Proving $x ≡ y \pmod n $ if $x^a ≡ y^a \pmod n$

Question

How to prove $x ≡ y \pmod n $ if $x^a ≡ y^a \pmod n?$ We assume $a$ and $φ(n)$ are relatively prime and $x$ and $y$ are coprime.

I have no idea how to approach this. Any ideas?

Answer 1

We begin with:

Special case: $\gcd(x,n)=1$. In that case, $x$ has an inverse $\pmod n$ and we deduce that $$\left( x^{-1}y\right)^a\equiv 1 \pmod n$$

But then we know that the order of $x^{-1}y$ is a common divisor of $a$ and $\varphi(n)$, hence the order is $1$, hence $x^{-1}y\equiv 1 \pmod n$ which implies $x\equiv y \pmod n$ which is what we were trying to prove.

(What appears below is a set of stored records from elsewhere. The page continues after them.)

-- ==== Sys2Proof/Machine/Flags.lean ====
section
/-! DEFINITION. STATUS and its flags (R27 to R32, R55), IRQ_EN (R33) and the interrupt output (R54, R275, R276). -/

namespace Sys2Proof.Machine

open Sys2Proof

/-- STATUS.BUSY "Reads 1 exactly when `phase = BUSY`" (R27). -/
def State.isBusy (s : State) : Bool := s.phase == .busy

/-- The STATUS register as a word: ERRCODE in [15:8], WBUSY, ERR, DONE and BUSY in bits 3 to 0, the rest 0
(R27 to R32). -/
def State.statusWord (s : State) : Word :=
  0#16 ++ s.errcode ++ 0#4 ++ BitVec.ofBool s.wbusy ++ BitVec.ofBool s.err ++ BitVec.ofBool s.done
    ++ BitVec.ofBool s.isBusy

/-- A write of `v` to STATUS: each W1C flag whose bit is 1 is cleared; ERRCODE, BUSY and reserved bits ignore the write
(R28 to R32). This is how a host acknowledges a completion (R273): the block's nearest thing to a return from an exception. -/
def State.acknowledge (s : State) (v : Word) : State :=
  { s with
    done := s.done && !v.getLsbD 1
    err := s.err && !v.getLsbD 2
    wbusy := s.wbusy && !v.getLsbD 3 }

/-- A dropped write sets the sticky flag WBUSY and nothing else (R30, R71, R112, R271). -/
def State.noteDropped (s : State) : State := { s with wbusy := true }

/-- A write of `v` to IRQ_EN keeps bits [2:0] (R33). -/
def State.enableIrq (s : State) (v : Word) : State := { s with irqEn := v.setWidth 3 }

/-- The interrupt output, a level, active high (R54). -/
def State.irq (s : State) : Bool :=
  (s.done && s.irqEn.getLsbD 0) || (s.err && s.irqEn.getLsbD 1) || (s.wbusy && s.irqEn.getLsbD 2)

end Sys2Proof.Machine
end

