-- ==== Sys2Proof/Machine/Step.lean ====
section
/-! DEFINITION. One step of the machine: the next turn's transaction, completion or reset (R70, R113, R290). -/

namespace Sys2Proof.Machine

open Sys2Proof

/-- The engine's one step while BUSY, the completion: fetch the latched word, decode it and run it; a word that is no command
completes with ILLEGAL_CMD (R113, R116, R119). -/
def engineStep (s : State) : Host.Outcome State Fault Refusal :=
  match s.fetch with
  | none => .fault .nothingLatched
  | some w =>
    match decode w with
    | .ok i => exec i s
    | .error _ => execIllegal s

/-- The turn's move. The engine has no step while IDLE (R21), so its turn then passes (log 26). -/
def takeTurn (t : Turn) (s : State) : Host.Outcome State Fault Refusal :=
  match t with
  | .host a => .next (s.serve a)
  | .engine => if s.isBusy then engineStep s else .next s
  | .rst => .next s.resetBlock

/-- One step. With turns to come, the first is taken. With none, a BUSY engine completes (R117, log 2) and an IDLE block
waits (R291, log 3). -/
def step (s : State) : Host.Outcome State Fault Refusal :=
  match s.env.agenda with
  | t :: rest => takeTurn t { s with env := { s.env with agenda := rest } }
  | [] => if s.isBusy then engineStep s else .next s

/-- `s` after an accepted issue of the word (R110, R111), with the engine's turn next, so that the very next step is the
completion that runs it (log 9). -/
def State.withFetchWord (s : State) (nbits w : Nat) : State :=
  let t := s.start (BitVec.ofNat 32 (w % 2 ^ nbits))
  { t with env := { t.env with agenda := if t.env.agenda.isEmpty then [] else .engine :: t.env.agenda } }

end Sys2Proof.Machine
end

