/-- Every transaction but a CMD write leaves an IDLE block IDLE (R110). -/
theorem State.serve_idle_of_no_issue {s : State} {a : Transaction} (hidle : s.phase = .idle)
    (hissue : ∀ v : Word, a ≠ .write 0x008#12 .bits32 v) : (s.serve a).phase = .idle := by
  rcases s.serve_cases a with ⟨_, _, hs, _⟩ | ⟨hs, _⟩ | ⟨v, _, ha, _⟩ | ⟨_, hs, _⟩ | ⟨_, hs, _⟩ | ⟨_, hs, _⟩ |
    ⟨r, v, _, hs, _⟩ | ⟨_, _, _, _, _, _, hs, _⟩
  · rw [hs]; exact hidle
  · rw [hs]; rfl
  · exact absurd ha (hissue v)
  · rw [hs]; exact hidle
  · rw [hs]; exact hidle
  · rw [hs]; exact hidle
  · obtain ⟨hphase, _⟩ := s.storeInput_frame r v
    rw [hs]; exact hphase.trans hidle
  · rw [hs]; exact hidle

/-- "There is no other way to start a command" (R110): neither the engine's turn nor a reset is one either. -/
theorem takeTurn_busy_only_by_cmd_write {s t : State} {turn : Turn} (hidle : s.phase = .idle)
    (hturn : takeTurn turn s = .next t) (hbusy : t.phase = .busy) :
    ∃ v : Word, turn = .host (.write 0x008#12 .bits32 v) := by
  have not_idle : t.phase ≠ .idle := by simp [hbusy]
  cases turn with
  | host a =>
    cases hturn
    by_contra hissue
    exact not_idle (State.serve_idle_of_no_issue hidle fun v ha => hissue ⟨v, by rw [ha]⟩)
  | engine =>
    rw [takeTurn_engine_of_idle hidle] at hturn
    cases hturn
    exact absurd hidle not_idle
  | rst =>
    cases hturn
    exact absurd rfl not_idle

/-- Settles O4: the CMD write is `State.start`, and no other turn takes an IDLE block to BUSY. -/
theorem acceptedIssueStartsTheCommand : Obligations.AcceptedIssueStartsTheCommand := by
  refine ⟨fun s v hidle => ⟨(s.start v).mem, State.serve_write_cmd_of_idle hidle v, ?out, ?b64, ?others⟩,
    fun s t turn hidle hturn hbusy => takeTurn_busy_only_by_cmd_write hidle hturn hbusy⟩
  case out =>
    intro a hlow hhigh
    obtain ⟨k, rfl⟩ := Nat.exists_eq_add_of_le hlow
    exact (s.start_outputsZero v).out k (Nat.lt_of_add_lt_add_left hhigh)
  case b64 =>
    intro a hlow hhigh
    obtain ⟨k, rfl⟩ := Nat.exists_eq_add_of_le hlow
    exact (s.start_outputsZero v).b64 k (Nat.lt_of_add_lt_add_left hhigh)
  case others =>
    intro a ha
    refine (s.sameInputs_start v).octets a ?_ ?_ <;> rw [Buffer.holds_eq_false_iff, Buffer.base, Buffer.size] <;> omega

/-- Settles O5: the write is the dropped issue. -/
theorem issueWhileBusyIsDropped : Obligations.IssueWhileBusyIsDropped :=
  fun _ v hbusy => State.serve_write_cmd_of_busy hbusy v

/-! ### The completion -/

/-- A word that is not legal does not decode (R93). -/
theorem decode_eq_error_of_illegal {w : Word} (h : legalWord w = false) : ∃ e, decode w = .error e := by
  cases hd : decode w with
  | error e => exact ⟨e, rfl⟩
  | ok i => exact nomatch h.symm.trans ((decode_isOk_iff w).mp ⟨i, hd⟩)

/-- STATUS after a completion, with WBUSY clear: DONE is set, and ERR and ERRCODE tell how the command ended
(R27 to R32, R55). -/
theorem State.readRegister_status_of_completed (s : State) (err : Bool) (code : Octet) (hidle : s.phase = .idle)
    (hdone : s.done = true) (hwbusy : s.wbusy = false) (herr : s.err = err) (hcode : s.errcode = code) :
    s.readRegister .status = 0#16 ++ code ++ 0#4 ++ 0#1 ++ BitVec.ofBool err ++ 1#1 ++ 0#1 := by
  rw [readRegister, statusWord, isBusy, hidle, hdone, hwbusy, herr, hcode]
  rfl

/-- Settles O6: the issue is accepted or dropped as of any word, and what is latched does not decode. -/
theorem illegalWordsCompleteWithIllegalCmd : Obligations.IllegalWordsCompleteWithIllegalCmd := by
  intro s v hv
  have hillegal : legalWord v = false := by
    rw [legalWord, Bool.and_eq_false_iff, beq_eq_false_iff_ne, decide_eq_false_iff_not, Nat.not_lt]
    exact hv
  obtain ⟨e, hdecode⟩ := decode_eq_error_of_illegal hillegal
  refine ⟨fun hidle => ⟨(s.start v).answered .okay 0#32, State.serve_write_cmd_of_idle hidle v, rfl, rfl, rfl,
    engineStep_of_decode_error rfl hdecode, (s.start_outputsZero v).congr rfl rfl rfl, rfl, fun hwbusy => ?status⟩,
    fun hbusy => State.serve_write_cmd_of_busy hbusy v⟩
  case status =>
    exact (State.readRegister_status_of_completed (((s.start v).answered .okay 0#32).afterError 0x01#8) true 0x01#8
      rfl rfl hwbusy rfl rfl).trans (by decide)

To conclude, suppose that $\gcd(x,n)=d>1$. Then there is some prime $p$ which divides both $x$ and $n$. But in that case we must have $$p\,|\,x^a-y^a\implies p\,|\,y^a\implies p\,|\,y$$

Whence $p\,|\,\gcd(x,y)$ but that contradicts the assumption that $\gcd(x,y)=1$ and we are done.